• **What the task requires**: Show, from the entries below, every line in which "Tests" appears.

━━━━━ Exercise materials ━━━━━

-- ==== Sys2Proof/Tests/Slice0.lean ====
section
/-! SUPPORT. Tests: a term that each well-formedness check refuses, commands of each family on small states, and for every
clause of every statement a state and operands that meet its hypotheses together. -/

namespace Sys2Proof.Tests

open Sys2Proof Sys2Proof.Machine

set_option maxRecDepth 40000
set_option Elab.async false

/-! Small states. -/

/-- The part in READY at station time 10 s, with every PLL locked and both host ports up. -/
def up : State :=
  let s := State.reset
  let port := { HostPort.reset with
    linkUp := true, msixEnable := true, msix := Vector.replicate 32 { MsixEntry.reset with ctrl := 0 } }
  { s with
    dev := { s.dev with
      state := .ready, bootStep := 0, fwRunning := true, aliveRun := true, serviced := Vector.replicate 2 true
      plls := Vector.replicate 7 { locked := true, since := 0 } }
    ports := Vector.replicate 2 port
    time := { s.time with
      raw := 10 * Config.secUnits * 2 ^ 24, tclk := 5000000000, valid := true, ethUp := Vector.replicate 2 true }
    evt := { s.evt with dllT := true, dllF := true }
    down := { s.down with near := { s.down.near with trained := 0xFFFF } } }

/-- A request from slot 3 of Port A. -/
def req (code : Nat) (payload : List Byte) : Cmd :=
  { source := .slot 0 3, order := 0, recorded := 10 * Config.secUnits, seq := 7, code := BitVec.ofNat 16 code, flags := 0
    length := BitVec.ofNat 16 payload.length, payload := payload }

/-- The request heads the serial order, and Port A owns every semaphore. -/
def ask (code : Nat) (payload : List Byte) (s : State) : State :=
  { s with host := { s.host with serial := [req code payload], owner := Vector.replicate 64 (some .portA) } }

/-- The command at the head of the serial order. -/
def asked (s : State) : Cmd := s.host.serial.headD (req 0 [])

/-- A command of an earlier time awaits its response. -/
def waiting (w : Wait) (s : State) : State :=
  { s with host := { s.host with
    deferred := [{ cmd := req 0x0101 [], domain := none, pin := none, discard := false, wait := w }] } }

/-- The bits of a request's bytes. -/
def num (l : List (Nat × Nat)) : List Byte := l.flatMap fun x => toLe x.1 x.2

/-- Bank 0 is ACTIVE with a plan since epoch 0; epoch 10,000 runs. -/
def under (p : Plan) (s : State) : State :=
  { s with plans := { s.plans with
    banks := #v[{ Bank.reset with state := .active, plan := p }, Bank.reset], flips := [(0, 0)], epoch := some 10000 } }

/-- Bank 0 in a state. -/
def banked (b : BankState) (s : State) : State := s.modBank 0 fun k => { k with state := b }

def atPort (f : HostPort → HostPort) (s : State) : State := s.modPort 0 f
def atTime (f : Time → Time) (s : State) : State := { s with time := f s.time }
def atDev (f : Dev → Dev) (s : State) : State := { s with dev := f s.dev }
def atHost (f : HostShared → HostShared) (s : State) : State := { s with host := f s.host }
def atPlans (f : Plans → Plans) (s : State) : State := { s with plans := f s.plans }
def atFabric (f : Fabric → Fabric) (s : State) : State := { s with fabric := f s.fabric }
def atDown (f : Downstream → Downstream) (s : State) : State := { s with down := f s.down }
def atEvt (f : Evt → Evt) (s : State) : State := { s with evt := f s.evt }
/-- A PLL loses its lock. -/
def unlocked (p : Fin 7) (s : State) : State :=
  atDev (fun d => { d with plls := vset d.plls p { locked := false, since := 0 } }) s

/-- A mailbox command that is ready, shown by evaluation. -/
def readyNow (edid : List Byte) (i : Instr) (s : State) : Bool :=
  match s.host.serial with
  | [] => false
  | c :: rest => (mailboxRows edid).any fun e =>
    decide (e.1 = i) && firmware s && decide (c.code.toNat = e.2.code) && (precheck e.2 c (taken c rest s)).isNone

/-! Streams, views and plans of one unit. -/

/-- A one-lane bundle of lane 0 in the 16-bit format. -/
def lineE : StreamE := { (default : StreamE) with run := true, lanes := [default] }

/-- Lane 0 in a state, under stream 0's bundle. -/
def onLane (x : LaneState) (s : State) : State :=
  (s.modStream 0 fun t => { t with map := lineE }).modLane 0 fun l => { l with state := x, powered := true, stream := some 0 }

def atRx (f : LaneRx → LaneRx) (s : State) : State := s.modRx 0 f
def atStream (f : StreamRt → StreamRt) (s : State) : State := s.modStream 0 f

/-- A header word of stream 0: lane 0, the half and the part of the count. -/
def headerWord (half : Bool) (part : Nat) : U64 := BitVec.ofNat 64 (atBit 15 half + part * 2 ^ 16)

/-- A view of 64 points on stream 0 that gives power records. -/
def view64 : ViewE := { (default : ViewE) with present := true, log2n := 6, hop := 64, formats := 2, binCount := 64 }

/-- A plan with that view. -/
def viewPlan (v : ViewE) : Plan := { (default : Plan) with streams := [lineE], views := [v] }

/-- A ready transform of view 0. -/
def xform : Xform :=
  { view := 0, j := 0, bank := 0, readyAt := 0, order := 0, gen := 0, epoch := 10000, stream := 0, origin := 0, lo := 0, hi := 63
    zsat := false, data := [], row := false, sat := none }

/-- A spectrum of view 0 of epoch 10,000 over samples 0 to 63, with two bins. -/
def spec : Spectrum := { (default : Spectrum) with epoch := 10000, hi := 63, bins := [{ i := 1, q := 0 }, { i := 0, q := 2 }] }

def atView (f : ViewRt → ViewRt) (s : State) : State := s.modView 0 f
def atZoom (f : ZoomRt → ZoomRt) (s : State) : State := s.modZoom 0 f

/-- A zoom channel of decimation 4 on stream 0. -/
def zoomE : TerraceE := { (default : TerraceE) with
  present := true, sections := 1, syncEn := true, hostTunable := true, d := 4, m := [4] }

/-- Zoom channel 0 under that plan, in a state. -/
def onZoom (x : ZoomState) (s : State) : State :=
  atZoom (fun z => { z with state := x, cfg := zoomE, integI := [0, 0], integQ := [0, 0] })
    (under { (default : Plan) with streams := [lineE], terrace := [zoomE] } s)

/-- A plane that output 0 shows, with a tick at each epoch. -/
def planeE : CalderaE := { (default : CalderaE) with
  present := true, decayMode := 1, target := 1, decayF := 32768, tickN := 1, tickM := 1, frameW := 64, frameH := 2
  bufs := [0x1000, 0x2000, 0x3000, 0x4000] }

/-- That plane under a plan whose view 0 feeds it. -/
def onPlane (s : State) : State :=
  under { viewPlan { view64 with caldera := 1 } with caldera := [planeE] } s

def atPlane (f : PlaneRt → PlaneRt) (s : State) : State := s.modPlane 0 f
def atOutput (f : OutputRt → OutputRt) (s : State) : State := s.modOutput 0 f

━━━━━

• **Task answer**:
-- ==== Sys2Proof/Tests/Slice0.lean ====
/-! SUPPORT. Tests: a term that each well-formedness check refuses, commands of each family on small states, and for every
namespace Sys2Proof.Tests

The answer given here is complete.